A handful of surfers bobbed in the water searching for the right wave, looking like seals at play. Once or twice an hour, a couple strolled the beach hand-in-hand, or a jogger padded past.
The apartment at La Mer-Sunshine Beach had a fully stocked kitchen, two bedrooms, a sprawling living room with leather furniture under a two-story ceiling, and on the second floor, a huge sun deck.
In case the rumble of the surf ever grew tedious (it never did) the place had a stereo with CD player and TV with VCR.
Out the back door and across the street, I could pick up fresh-baked rolls, newspapers and groceries, or choose between five excellent restaurants, including the award-winning Le Soleil.
This luxury cost less than $90 a day on a three-day stay. A similar deal could be had at Costa Nova, just next door, and better bargains could be found at less plush apartments, or those not right on the beach.

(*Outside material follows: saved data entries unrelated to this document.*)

/-- Settles O13. -/
theorem checksAreMadeInOrderByTheAuthorityTable : Obligations.ChecksAreMadeInOrderByTheAuthorityTable := by
  unfold Obligations.ChecksAreMadeInOrderByTheAuthorityTable
  refine ⟨fun p cond target index contents s hready => ?_, fun c p cond args s hready => ?_,
    fun p cond code args s ht hw hg hcode => ?_, fun desk p m => ?_⟩
  · simp only [exec_recordWrite, State.request_eq_outcome hready]
    refine ⟨fun h => by rw [outcome_write_unknown h], fun r hr => ⟨fun hc hslot => ?_, fun ha hm => ?_,
      fun ha hm hp => ?_⟩⟩
    · exact congrArg _ (outcome_write_refused hr fun x owner => by simp [hc, hslot])
    · exact congrArg _ (outcome_write_refused hr fun x owner => by simp [reserved_of_admitted ha, hm])
    · exact congrArg _ (outcome_write_refused hr fun x owner => by simp [reserved_of_admitted ha, hm, hp])
  · simp only [exec_commandRow, State.request_eq_outcome hready]
    refine ⟨fun hc hslot => ?_, fun ha hm => ?_, fun ha hm hp => ?_⟩
    · exact congrArg _ (outcome_command_refused fun x owner => by simp [hc, hslot])
    · exact congrArg _ (outcome_command_refused fun x owner => by simp [reserved_of_admitted ha, hm])
    · exact congrArg _ (outcome_command_refused fun x owner => by simp [reserved_of_admitted ha, hm, hp])
  · rw [State.serve_eq_outcome ht hw hg, outcome_command_unknown (commandOfCode_eq_none hcode)]
  · refine ⟨fun d => ?_, ?_, ?_, ?_, ?_, ?_, ?_, ?_, ?_, ?_, ?_⟩
    · cases d <;> simp [mayWrite, demandRecord, deskPort]
    · simp [mayWrite]
    · simp [mayWrite]
    · cases m <;> decide
    · cases m <;> decide
    · cases m <;> decide
    · cases p <;> simp [mayCommand]
    · simp [mayCommand]
    · simp [mayCommand, isActiveDesk_iff]
    · simp [mayCommand, isActiveDesk_iff]
    · simp [mayCommand]

end Sys2Proof.Machine

namespace Sys2Proof.Machine

/-! ### The arbiter (R16, R17) -/

theorem arbiterChoice_promoted {s : State} (hw : isWaiting s .supervisor = true)
    (hp : s.settings.promotion ≤ s.rst.passOver) : arbiterChoice s = some .supervisor := by
  simp [arbiterChoice, hw, hp]

/-- R16: without a promotion the first of the desk state's order that waits is chosen. -/
theorem arbiterChoice_ordered {s : State}
    (h : isWaiting s .supervisor = false ∨ s.rst.passOver < s.settings.promotion) :
    arbiterChoice s = (arbiterOrder s.dau.state).find? (isWaiting s) := by
  have hno : (isWaiting s .supervisor && decide (s.settings.promotion ≤ s.rst.passOver)) = false := by
    rcases h with h | h
    · simp [h]
    · simp [Nat.not_le.mpr h]
  simp [arbiterChoice, hno]

/-- The first of three ports that waits. -/
theorem find_waiting (s : State) (x y z : Port) : [x, y, z].find? (isWaiting s) =
    if isWaiting s x then some x else if isWaiting s y then some y else if isWaiting s z then some z else none := by
  cases hx : isWaiting s x <;> cases hy : isWaiting s y <;> cases hz : isWaiting s z <;> simp [List.find?, hx, hy, hz]

theorem nextPassOver_eq (s : State) (p : Port) : nextPassOver s p =
    if p = .supervisor then 0 else if isWaiting s .supervisor then min 4 (s.rst.passOver + 1) else s.rst.passOver := by
  cases p <;> rfl

theorem Rst.arrives_eq (x : Rst) (p : Port) : x.arrives p =
    if p = .supervisor ∧ (x.served = some .deskA ∨ x.served = some .deskB)
    then { x with passOver := min 4 (x.passOver + 1), served := none } else x := by
  obtain ⟨slots, passOver, mode, vehicle, served⟩ := x
  rcases p with _ | _ | _ <;> rcases served with _ | _ | _ | _ <;> rfl

/-- R186, R187: the record store as a frame becomes the waiting request. -/
theorem execPortTransaction_rst {s : State} {p : Port} {inService : Bool} {frame : List Byte} {r : Request}
    (hw : (s.pif.get p).waiting = none) (hf : parseFrame frame = some r) :
    ∃ t, exec (.portTransaction p ⟨frame, inService⟩) s = .next t ∧
      t.rst = if inService = true then s.rst.arrives p else s.rst := by
  refine ⟨_, rfl, ?_⟩
  have htaken : frameTaken s p frame = true := by simp [frameTaken, hw, hf]
  cases inService with
  | false => rfl
  | true => simp [htaken, State.atPort]

/-- R2: a NULL changes nothing but its port's slots and the count. -/
theorem exec_nullRequest_ready {p : Port} {s : State} (h : Ready s p .null) :
    exec (.nullRequest p) s = .next (s.served p ⟨.done, .none, []⟩) :=
  congrArg Host.Outcome.next ((State.request_eq_outcome h).trans (State.background_respond _))

/-- Log 3: a request that joins an EMPTY slot and is not chosen waits there. -/
theorem State.request_waits {s : State} {p : Port} {r : Request} (hw : (s.pif.get p).waiting = none)
    (hc : arbiterChoice (s.withRequest p r) ≠ some p) : s.request p r = s.withRequest p r := by
  unfold State.request
  rw [hw]
  exact if_neg fun h => hc h.2

/-- Settles O6. -/
theorem arbiterFollowsItsOrderAndNullIsDone : Obligations.ArbiterFollowsItsOrderAndNullIsDone := by
  unfold Obligations.ArbiterFollowsItsOrderAndNullIsDone
  refine ⟨fun s => ⟨arbiterChoice_promoted, fun h => ?_, fun p r _ resp => nextPassOver_eq s p, fun p r _ resp => rfl,
    fun p inService frame hw r hf => ?_⟩, fun p s => ⟨exec_nullRequest_ready, fun hw hc => ?_⟩⟩
  · rw [arbiterChoice_ordered h]
    refine ⟨fun hd => ?_, fun hd => ?_, fun hd => ?_⟩ <;> simp only [arbiterOrder, hd, find_waiting]
  · obtain ⟨t, ht, hrst⟩ := execPortTransaction_rst (inService := inService) hw hf
    refine ⟨t, ht, ?_⟩
    rw [hrst, Rst.arrives_eq]
    cases inService <;> simp
  · exact congrArg Host.Outcome.next (State.request_waits hw hc)

/-! ### Reads (R4, R6, R10, R19, R181) -/

section
variable {s : State} {p : Port} {q : Request}

@[simp] theorem readView_background (o : Port) (r : Record) (index : Byte) :
    readView (s.background p q) o r index = readView s o r index := by
  unfold readView
  cases r <;> rfl

@[simp] theorem readWords_background (o : Port) (r : Record) (index : Byte) :
    readWords (s.background p q) o r index = readWords s o r index := rfl

/-- What a response leaves where the state came from the background with other slots of reservation. -/
theorem State.respond_of_background {x : State} {slots : PerPort (Option Record)}
    (hpif : x.pif = (s.background p q).pif) (hrst : x.rst = { (s.background p q).rst with slots := slots })
    (resp : Response) : x.respond p resp =
      { x with pif := (s.served p resp).pif, rst := { (s.served p resp).rst with slots := slots } } := by
  have hslots : x.pif.set p { waiting := none, response := resp, returned := (x.pif.get p).returned } =
      s.pif.set p { waiting := none, response := resp, returned := (s.pif.get p).returned } := by
    rw [hpif, background_pif_set, background_returned]
  unfold State.respond State.atPort
  rw [hslots, hrst]
  simp only [State.served]
  rw [← background_passOver s p q]
  obtain ⟨⟩ := x
  cases hrst
  rfl

/-- A read that marks nothing and draws nothing leaves the state, but for a whole one of SOUND (log 5). -/
theorem State.afterRead_eq {x : State} {r : Record} (h : r ≠ .notices) (o : Port) (index : Byte) :
    x.afterRead o r index = { x with draws := if r = .sound ∧ index = 0xFF then x.draws + 5 else x.draws } := by
  cases r with
  | notices => exact absurd rfl h
  | sound => by_cases hi : index = 255#8 <;> simp [State.afterRead, isWhole, hi]
  | _ => rfl

variable {reserve : Bool} {r : Record} {index : Byte}

/-- A read that is refused leaves what every service leaves. -/
theorem serveRead_respond_refused {target : Byte} {why : Reason}
    (h : (s.background p q).serveRead p reserve target index = (s.background p q, refusal why)) :
    (((s.background p q).serveRead p reserve target index).1.respond p
      ((s.background p q).serveRead p reserve target index).2) = s.served p ⟨.refused, why, []⟩ := by
  rw [h]
  exact State.background_respond _

theorem serveRead_unknown {target : Byte} (h : recordOfCode target = none) :
    (s.background p q).serveRead p reserve target index = (s.background p q, refusal .unknownTarget) := by
  simp only [State.serveRead, h]

/-- R10: before the index is looked at (log 15). -/
theorem serveRead_not_reservable (h : reservable r = false) :
    (s.background p q).serveRead p true (recordCode r) index = (s.background p q, refusal .wrongState) := by
  simp only [State.serveRead, recordOfCode_recordCode, h]
  rfl

theorem serveRead_out_of_range (hr : reserve = true → reservable r = true) (hv : readView s p r index = none) :
    (s.background p q).serveRead p reserve (recordCode r) index = (s.background p q, refusal .outOfRange) := by
  have hres : (reserve && !reservable r) = false := by cases reserve <;> simp_all
  simp [State.serveRead, recordOfCode_recordCode, hres, hv]

/-- R19: the refusal of a read raises STORE_PARITY once. -/
theorem serveRead_respond_store_error {payload : List Byte} (hr : reserve = true → reservable r = true)
    (hv : readView s p r index = some payload) (hb : meetsBad s (readWords s p r index) = true) :
    (((s.background p q).serveRead p reserve (recordCode r) index).1.respond p
      ((s.background p q).serveRead p reserve (recordCode r) index).2) =
      { s.served p ⟨.refused, .storeError, []⟩ with
        handed := s.handed ++ [.severeFault .storeParity .rst (.record r) false none] } := by
  have hres : (reserve && !reservable r) = false := by cases reserve <;> simp_all
  simp only [State.serveRead, recordOfCode_recordCode, hres, readView_background, hv, readWords_background,
    meetsBad_background, hb, if_true, Bool.false_eq_true, if_false]
  exact State.respond_of_background (q := q) (slots := s.rst.slots) (by rfl) (by rfl) _

/-- R4, R10: a read that is answered. -/
theorem serveRead_good {payload : List Byte} (hr : reserve = true → reservable r = true)
    (hv : readView s p r index = some payload) (hb : meetsBad s (readWords s p r index) = false) :
    (s.background p q).serveRead p reserve (recordCode r) index =
      (if reserve then ((s.background p q).afterRead p r index).setSlot p (some r)
        else (s.background p q).afterRead p r index, ⟨.done, .none, payload⟩) := by
  have hres : (reserve && !reservable r) = false := by cases reserve <;> simp_all
  simp [State.serveRead, recordOfCode_recordCode, hres, hv, hb]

If Noosa is the secret Australians wanted to keep, Sunshine Beach would be my own private hideaway.
The Asian economic crisis has driven down costs in Australia and opened up bargains for overseas tourists in three ways. Visits by Asian tourists are way down, and many Australians are forsaking domestic vacations in favor of going to Vietnam, Hong Kong or other Asian sites that are now rock-bottom bargains.
In addition, the value of the Australian dollar has fallen, a bonus for American and European visitors spending currencies that are now worth more.
So if you visit Australia, by all means visit the Opera House, see Ayers Rock (also known as Uluru, its Aboriginal name) and feed the fish at the Great Barrier Reef.
But consider spending some time among the Aussies at their own oases.
Just don't tell them you heard it from me.